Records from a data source
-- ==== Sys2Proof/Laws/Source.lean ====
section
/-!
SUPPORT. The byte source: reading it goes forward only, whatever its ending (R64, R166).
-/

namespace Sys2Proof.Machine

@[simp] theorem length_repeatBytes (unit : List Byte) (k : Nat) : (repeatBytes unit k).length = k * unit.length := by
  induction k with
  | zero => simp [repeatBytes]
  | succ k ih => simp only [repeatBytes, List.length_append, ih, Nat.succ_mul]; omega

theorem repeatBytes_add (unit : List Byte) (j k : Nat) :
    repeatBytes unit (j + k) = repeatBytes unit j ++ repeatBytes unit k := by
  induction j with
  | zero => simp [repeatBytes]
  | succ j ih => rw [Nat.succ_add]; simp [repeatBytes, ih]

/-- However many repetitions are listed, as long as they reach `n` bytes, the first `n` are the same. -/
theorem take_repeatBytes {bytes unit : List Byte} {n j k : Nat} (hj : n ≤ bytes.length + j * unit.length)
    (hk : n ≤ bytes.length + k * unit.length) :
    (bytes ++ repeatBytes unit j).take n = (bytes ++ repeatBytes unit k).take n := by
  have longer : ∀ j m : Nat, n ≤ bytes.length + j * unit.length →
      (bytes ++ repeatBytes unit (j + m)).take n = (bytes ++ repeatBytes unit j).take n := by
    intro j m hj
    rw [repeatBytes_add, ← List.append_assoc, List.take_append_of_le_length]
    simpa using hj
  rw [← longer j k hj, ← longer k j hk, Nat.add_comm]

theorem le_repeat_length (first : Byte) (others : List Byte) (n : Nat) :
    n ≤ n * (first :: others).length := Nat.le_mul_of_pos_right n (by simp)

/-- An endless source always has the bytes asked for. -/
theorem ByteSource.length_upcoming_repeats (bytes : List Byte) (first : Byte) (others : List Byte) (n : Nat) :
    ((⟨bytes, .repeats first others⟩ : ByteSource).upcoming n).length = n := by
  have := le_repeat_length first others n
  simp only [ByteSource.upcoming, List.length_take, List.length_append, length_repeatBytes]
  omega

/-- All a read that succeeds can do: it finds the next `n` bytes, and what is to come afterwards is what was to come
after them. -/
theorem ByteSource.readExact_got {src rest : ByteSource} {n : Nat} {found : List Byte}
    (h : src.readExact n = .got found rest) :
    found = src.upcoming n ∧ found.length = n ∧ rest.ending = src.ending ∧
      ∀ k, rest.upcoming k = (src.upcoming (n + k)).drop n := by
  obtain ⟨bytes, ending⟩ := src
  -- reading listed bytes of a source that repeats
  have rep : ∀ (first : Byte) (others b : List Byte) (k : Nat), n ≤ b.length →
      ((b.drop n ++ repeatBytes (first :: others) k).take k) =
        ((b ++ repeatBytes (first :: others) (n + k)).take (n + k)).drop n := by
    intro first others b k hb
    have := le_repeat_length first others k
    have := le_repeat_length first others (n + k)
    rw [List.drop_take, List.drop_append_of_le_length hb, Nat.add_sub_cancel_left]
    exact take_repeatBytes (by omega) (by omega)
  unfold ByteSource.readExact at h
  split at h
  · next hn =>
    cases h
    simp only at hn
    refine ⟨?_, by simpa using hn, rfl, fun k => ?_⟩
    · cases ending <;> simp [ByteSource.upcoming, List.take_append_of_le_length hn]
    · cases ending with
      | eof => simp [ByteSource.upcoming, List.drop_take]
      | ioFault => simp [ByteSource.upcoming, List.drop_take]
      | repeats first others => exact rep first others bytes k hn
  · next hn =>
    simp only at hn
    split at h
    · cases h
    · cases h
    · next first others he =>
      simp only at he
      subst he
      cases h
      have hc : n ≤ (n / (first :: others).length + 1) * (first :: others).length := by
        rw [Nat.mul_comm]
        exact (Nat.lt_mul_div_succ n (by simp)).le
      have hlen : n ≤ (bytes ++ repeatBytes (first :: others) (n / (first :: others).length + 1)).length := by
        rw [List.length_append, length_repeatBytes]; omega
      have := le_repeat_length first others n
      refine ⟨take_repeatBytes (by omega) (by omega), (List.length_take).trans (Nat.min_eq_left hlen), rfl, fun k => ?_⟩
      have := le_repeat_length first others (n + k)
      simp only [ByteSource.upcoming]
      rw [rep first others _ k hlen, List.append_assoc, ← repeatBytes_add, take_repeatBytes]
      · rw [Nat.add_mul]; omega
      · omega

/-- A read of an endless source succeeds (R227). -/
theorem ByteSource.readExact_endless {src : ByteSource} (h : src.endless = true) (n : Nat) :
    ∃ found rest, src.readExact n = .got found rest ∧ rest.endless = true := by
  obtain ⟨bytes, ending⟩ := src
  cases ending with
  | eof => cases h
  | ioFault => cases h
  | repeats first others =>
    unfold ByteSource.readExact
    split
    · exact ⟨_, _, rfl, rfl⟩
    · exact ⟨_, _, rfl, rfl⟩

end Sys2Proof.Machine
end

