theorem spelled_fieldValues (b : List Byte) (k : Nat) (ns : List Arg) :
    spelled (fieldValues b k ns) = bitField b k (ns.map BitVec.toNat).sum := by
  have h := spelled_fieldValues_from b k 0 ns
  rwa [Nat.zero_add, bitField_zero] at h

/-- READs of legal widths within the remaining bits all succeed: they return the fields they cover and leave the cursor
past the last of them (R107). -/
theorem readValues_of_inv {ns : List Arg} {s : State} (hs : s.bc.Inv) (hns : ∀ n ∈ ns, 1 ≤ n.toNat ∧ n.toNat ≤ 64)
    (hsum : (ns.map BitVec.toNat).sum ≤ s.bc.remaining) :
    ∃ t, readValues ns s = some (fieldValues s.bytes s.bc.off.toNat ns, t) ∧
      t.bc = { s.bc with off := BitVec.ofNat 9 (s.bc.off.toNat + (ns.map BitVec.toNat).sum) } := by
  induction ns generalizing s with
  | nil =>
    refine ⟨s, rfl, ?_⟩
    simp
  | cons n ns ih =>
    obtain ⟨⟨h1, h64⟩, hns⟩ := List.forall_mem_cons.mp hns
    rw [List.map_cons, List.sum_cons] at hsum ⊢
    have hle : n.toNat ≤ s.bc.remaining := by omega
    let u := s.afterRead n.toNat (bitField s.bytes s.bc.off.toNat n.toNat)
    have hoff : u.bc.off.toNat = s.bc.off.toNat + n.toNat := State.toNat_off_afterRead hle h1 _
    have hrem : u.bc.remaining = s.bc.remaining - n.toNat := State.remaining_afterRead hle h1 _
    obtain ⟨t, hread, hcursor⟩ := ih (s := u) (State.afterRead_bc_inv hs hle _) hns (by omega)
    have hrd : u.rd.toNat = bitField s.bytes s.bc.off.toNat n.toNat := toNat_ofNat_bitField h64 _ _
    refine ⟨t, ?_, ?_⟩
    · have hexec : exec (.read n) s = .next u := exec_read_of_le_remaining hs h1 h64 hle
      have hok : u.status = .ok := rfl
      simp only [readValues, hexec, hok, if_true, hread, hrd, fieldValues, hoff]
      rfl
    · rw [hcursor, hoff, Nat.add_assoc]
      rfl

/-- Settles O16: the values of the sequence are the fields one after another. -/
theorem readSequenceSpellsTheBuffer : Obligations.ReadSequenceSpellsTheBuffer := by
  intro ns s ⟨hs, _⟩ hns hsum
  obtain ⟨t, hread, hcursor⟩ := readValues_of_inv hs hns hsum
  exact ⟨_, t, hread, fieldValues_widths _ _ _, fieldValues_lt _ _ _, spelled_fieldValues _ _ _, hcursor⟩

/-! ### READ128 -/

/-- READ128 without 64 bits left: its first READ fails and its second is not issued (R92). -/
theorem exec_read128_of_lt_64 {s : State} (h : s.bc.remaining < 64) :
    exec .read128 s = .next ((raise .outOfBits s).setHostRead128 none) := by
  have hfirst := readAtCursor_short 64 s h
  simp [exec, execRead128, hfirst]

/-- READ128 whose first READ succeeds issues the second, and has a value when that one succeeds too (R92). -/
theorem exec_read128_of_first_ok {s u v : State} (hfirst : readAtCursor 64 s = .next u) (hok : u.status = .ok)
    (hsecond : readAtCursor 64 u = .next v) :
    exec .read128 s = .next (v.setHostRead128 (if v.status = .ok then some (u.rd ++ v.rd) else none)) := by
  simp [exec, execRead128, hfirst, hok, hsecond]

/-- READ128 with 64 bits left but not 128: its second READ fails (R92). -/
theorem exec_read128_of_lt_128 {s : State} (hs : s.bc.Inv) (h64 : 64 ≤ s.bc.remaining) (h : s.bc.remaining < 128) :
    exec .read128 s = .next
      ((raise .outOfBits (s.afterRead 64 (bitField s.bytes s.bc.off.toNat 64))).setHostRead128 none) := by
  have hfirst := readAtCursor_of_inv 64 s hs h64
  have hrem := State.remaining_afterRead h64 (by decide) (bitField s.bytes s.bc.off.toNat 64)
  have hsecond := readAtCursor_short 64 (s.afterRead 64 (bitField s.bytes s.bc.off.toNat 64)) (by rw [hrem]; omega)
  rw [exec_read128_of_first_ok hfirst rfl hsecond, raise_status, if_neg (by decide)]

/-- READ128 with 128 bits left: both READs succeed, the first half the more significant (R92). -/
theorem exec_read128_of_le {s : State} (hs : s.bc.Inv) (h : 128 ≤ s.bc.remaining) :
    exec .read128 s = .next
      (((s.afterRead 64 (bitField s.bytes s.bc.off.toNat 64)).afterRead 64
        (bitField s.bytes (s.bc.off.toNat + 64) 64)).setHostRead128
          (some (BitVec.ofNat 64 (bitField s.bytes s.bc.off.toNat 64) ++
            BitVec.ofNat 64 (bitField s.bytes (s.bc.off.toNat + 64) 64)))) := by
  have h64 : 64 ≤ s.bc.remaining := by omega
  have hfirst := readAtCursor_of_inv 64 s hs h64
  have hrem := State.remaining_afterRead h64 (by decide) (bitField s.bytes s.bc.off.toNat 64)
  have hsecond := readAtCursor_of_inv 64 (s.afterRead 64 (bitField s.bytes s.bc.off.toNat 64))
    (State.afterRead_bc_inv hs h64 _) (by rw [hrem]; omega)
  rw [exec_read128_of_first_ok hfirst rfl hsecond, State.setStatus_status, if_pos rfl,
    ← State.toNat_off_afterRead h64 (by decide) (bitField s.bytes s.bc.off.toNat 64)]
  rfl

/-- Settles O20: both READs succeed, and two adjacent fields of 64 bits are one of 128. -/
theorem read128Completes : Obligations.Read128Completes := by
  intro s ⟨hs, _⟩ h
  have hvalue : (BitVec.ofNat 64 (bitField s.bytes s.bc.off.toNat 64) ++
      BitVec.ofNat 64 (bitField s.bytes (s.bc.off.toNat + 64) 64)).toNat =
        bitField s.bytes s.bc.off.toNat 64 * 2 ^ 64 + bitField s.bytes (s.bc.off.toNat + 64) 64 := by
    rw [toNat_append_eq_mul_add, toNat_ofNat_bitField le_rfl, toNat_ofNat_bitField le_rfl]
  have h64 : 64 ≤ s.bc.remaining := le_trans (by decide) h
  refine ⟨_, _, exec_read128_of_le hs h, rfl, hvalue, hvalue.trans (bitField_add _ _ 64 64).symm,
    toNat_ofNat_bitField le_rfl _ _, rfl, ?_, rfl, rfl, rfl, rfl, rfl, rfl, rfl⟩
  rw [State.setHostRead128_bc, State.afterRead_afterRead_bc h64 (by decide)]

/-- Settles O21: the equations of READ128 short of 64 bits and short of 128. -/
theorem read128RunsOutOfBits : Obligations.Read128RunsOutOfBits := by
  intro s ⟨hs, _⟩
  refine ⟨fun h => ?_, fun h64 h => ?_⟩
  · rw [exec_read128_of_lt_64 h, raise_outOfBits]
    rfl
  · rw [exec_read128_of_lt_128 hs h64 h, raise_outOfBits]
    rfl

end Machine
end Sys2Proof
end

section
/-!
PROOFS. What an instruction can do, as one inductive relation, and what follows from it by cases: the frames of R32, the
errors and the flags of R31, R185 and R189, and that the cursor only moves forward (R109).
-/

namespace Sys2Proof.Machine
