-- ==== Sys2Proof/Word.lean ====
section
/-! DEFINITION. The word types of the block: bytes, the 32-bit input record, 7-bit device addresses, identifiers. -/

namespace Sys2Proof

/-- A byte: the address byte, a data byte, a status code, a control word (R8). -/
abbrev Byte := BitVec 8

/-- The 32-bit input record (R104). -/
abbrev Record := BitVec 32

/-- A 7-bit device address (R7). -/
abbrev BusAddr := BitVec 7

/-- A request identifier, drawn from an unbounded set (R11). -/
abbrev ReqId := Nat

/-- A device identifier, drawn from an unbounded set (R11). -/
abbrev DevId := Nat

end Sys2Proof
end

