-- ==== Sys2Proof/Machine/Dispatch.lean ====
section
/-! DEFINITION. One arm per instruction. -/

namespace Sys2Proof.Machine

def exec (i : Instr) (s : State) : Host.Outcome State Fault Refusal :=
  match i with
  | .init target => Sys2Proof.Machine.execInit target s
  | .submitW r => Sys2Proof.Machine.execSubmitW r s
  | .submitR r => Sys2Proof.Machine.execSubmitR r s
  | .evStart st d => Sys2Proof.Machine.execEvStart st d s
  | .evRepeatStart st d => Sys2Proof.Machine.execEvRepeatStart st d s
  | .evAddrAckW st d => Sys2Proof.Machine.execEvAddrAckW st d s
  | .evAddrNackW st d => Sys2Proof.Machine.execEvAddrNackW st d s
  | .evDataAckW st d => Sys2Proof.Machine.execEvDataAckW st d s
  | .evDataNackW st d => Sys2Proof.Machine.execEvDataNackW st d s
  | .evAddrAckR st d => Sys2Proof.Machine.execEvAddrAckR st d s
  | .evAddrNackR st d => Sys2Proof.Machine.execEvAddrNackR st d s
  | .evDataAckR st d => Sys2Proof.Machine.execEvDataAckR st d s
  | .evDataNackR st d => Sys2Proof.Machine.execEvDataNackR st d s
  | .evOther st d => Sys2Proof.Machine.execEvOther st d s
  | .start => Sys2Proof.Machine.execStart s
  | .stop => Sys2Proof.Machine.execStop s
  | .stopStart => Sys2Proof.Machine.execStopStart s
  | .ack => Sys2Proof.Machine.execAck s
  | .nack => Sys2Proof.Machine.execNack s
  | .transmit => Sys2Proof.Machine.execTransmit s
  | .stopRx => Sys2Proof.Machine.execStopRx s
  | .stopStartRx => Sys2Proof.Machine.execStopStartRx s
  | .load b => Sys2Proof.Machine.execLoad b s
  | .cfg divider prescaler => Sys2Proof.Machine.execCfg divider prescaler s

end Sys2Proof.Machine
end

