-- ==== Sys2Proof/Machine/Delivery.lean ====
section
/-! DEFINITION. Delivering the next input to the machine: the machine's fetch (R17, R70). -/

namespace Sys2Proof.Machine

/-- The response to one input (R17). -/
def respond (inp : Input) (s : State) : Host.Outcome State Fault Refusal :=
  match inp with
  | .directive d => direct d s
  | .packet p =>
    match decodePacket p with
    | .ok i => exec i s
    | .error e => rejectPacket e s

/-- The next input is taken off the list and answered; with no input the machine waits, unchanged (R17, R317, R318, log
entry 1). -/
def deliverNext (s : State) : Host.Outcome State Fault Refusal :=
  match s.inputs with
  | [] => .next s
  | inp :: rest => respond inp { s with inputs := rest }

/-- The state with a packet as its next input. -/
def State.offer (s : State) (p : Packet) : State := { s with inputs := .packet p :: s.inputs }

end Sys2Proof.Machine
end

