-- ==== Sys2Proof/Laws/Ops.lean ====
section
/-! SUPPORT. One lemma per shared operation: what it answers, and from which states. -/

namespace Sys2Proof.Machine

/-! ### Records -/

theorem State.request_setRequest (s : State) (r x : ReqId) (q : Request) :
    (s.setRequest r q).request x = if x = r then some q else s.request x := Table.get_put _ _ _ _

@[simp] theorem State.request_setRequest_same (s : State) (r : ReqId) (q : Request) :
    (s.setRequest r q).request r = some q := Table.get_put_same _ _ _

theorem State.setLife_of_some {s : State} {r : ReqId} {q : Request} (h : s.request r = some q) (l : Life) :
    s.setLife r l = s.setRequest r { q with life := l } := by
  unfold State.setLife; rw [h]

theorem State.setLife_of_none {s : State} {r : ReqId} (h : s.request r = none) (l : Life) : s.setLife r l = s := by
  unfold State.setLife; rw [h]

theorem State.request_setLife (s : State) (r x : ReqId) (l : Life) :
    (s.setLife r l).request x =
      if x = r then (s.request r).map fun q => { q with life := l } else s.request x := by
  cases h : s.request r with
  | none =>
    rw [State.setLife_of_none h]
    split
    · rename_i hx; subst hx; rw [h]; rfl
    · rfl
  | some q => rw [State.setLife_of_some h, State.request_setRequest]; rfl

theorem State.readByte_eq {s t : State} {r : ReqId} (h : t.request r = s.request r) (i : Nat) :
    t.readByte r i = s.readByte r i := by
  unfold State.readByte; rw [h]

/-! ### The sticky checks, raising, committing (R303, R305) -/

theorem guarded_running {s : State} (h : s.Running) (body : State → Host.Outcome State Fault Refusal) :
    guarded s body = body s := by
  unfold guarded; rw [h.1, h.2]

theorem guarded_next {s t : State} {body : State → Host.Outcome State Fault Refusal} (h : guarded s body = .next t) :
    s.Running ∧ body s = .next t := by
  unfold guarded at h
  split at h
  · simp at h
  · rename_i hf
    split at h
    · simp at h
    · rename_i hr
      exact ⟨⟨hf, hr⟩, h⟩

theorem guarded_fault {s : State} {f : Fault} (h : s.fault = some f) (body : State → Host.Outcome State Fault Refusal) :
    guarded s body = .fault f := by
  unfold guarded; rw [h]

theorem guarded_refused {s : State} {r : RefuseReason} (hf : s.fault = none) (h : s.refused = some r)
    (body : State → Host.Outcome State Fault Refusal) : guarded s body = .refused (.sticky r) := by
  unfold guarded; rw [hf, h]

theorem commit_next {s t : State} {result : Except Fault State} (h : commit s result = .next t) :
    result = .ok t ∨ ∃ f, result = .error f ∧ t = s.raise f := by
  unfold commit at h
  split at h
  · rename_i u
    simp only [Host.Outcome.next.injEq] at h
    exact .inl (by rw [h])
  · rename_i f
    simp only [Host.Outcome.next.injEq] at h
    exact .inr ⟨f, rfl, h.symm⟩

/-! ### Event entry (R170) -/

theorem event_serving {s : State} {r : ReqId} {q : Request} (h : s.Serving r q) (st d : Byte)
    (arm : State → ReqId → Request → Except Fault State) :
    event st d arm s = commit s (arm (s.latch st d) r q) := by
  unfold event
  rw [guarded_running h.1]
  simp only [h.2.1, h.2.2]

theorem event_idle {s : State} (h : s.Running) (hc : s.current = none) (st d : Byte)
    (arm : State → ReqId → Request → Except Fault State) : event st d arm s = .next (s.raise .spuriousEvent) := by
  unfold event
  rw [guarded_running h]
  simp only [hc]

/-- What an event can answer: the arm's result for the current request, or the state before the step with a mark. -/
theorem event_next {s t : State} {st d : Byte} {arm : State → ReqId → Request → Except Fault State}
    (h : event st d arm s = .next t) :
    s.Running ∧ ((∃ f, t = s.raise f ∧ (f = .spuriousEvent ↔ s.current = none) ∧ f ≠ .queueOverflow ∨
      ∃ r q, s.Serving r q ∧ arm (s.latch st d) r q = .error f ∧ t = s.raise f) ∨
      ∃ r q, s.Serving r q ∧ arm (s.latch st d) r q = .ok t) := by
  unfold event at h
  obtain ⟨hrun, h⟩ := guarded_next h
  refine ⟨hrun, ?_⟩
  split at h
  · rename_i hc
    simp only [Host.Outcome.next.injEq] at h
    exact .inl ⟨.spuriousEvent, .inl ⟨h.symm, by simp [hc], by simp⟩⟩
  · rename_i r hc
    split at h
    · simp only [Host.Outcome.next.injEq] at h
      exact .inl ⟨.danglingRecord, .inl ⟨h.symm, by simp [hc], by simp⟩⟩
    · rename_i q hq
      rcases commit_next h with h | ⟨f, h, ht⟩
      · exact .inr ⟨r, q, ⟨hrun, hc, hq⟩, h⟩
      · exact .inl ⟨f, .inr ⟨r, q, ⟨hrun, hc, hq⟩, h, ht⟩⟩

» Work to be completed: Quote the data above from the line containing "R317, R318, log" to the line containing "next input. -/", inclusive, and stop.

» Task response:
/-- The next input is taken off the list and answered; with no input the machine waits, unchanged (R17, R317, R318, log
entry 1). -/
def deliverNext (s : State) : Host.Outcome State Fault Refusal :=
  match s.inputs with
  | [] => .next s
  | inp :: rest => respond inp { s with inputs := rest }

/-- The state with a packet as its next input. -/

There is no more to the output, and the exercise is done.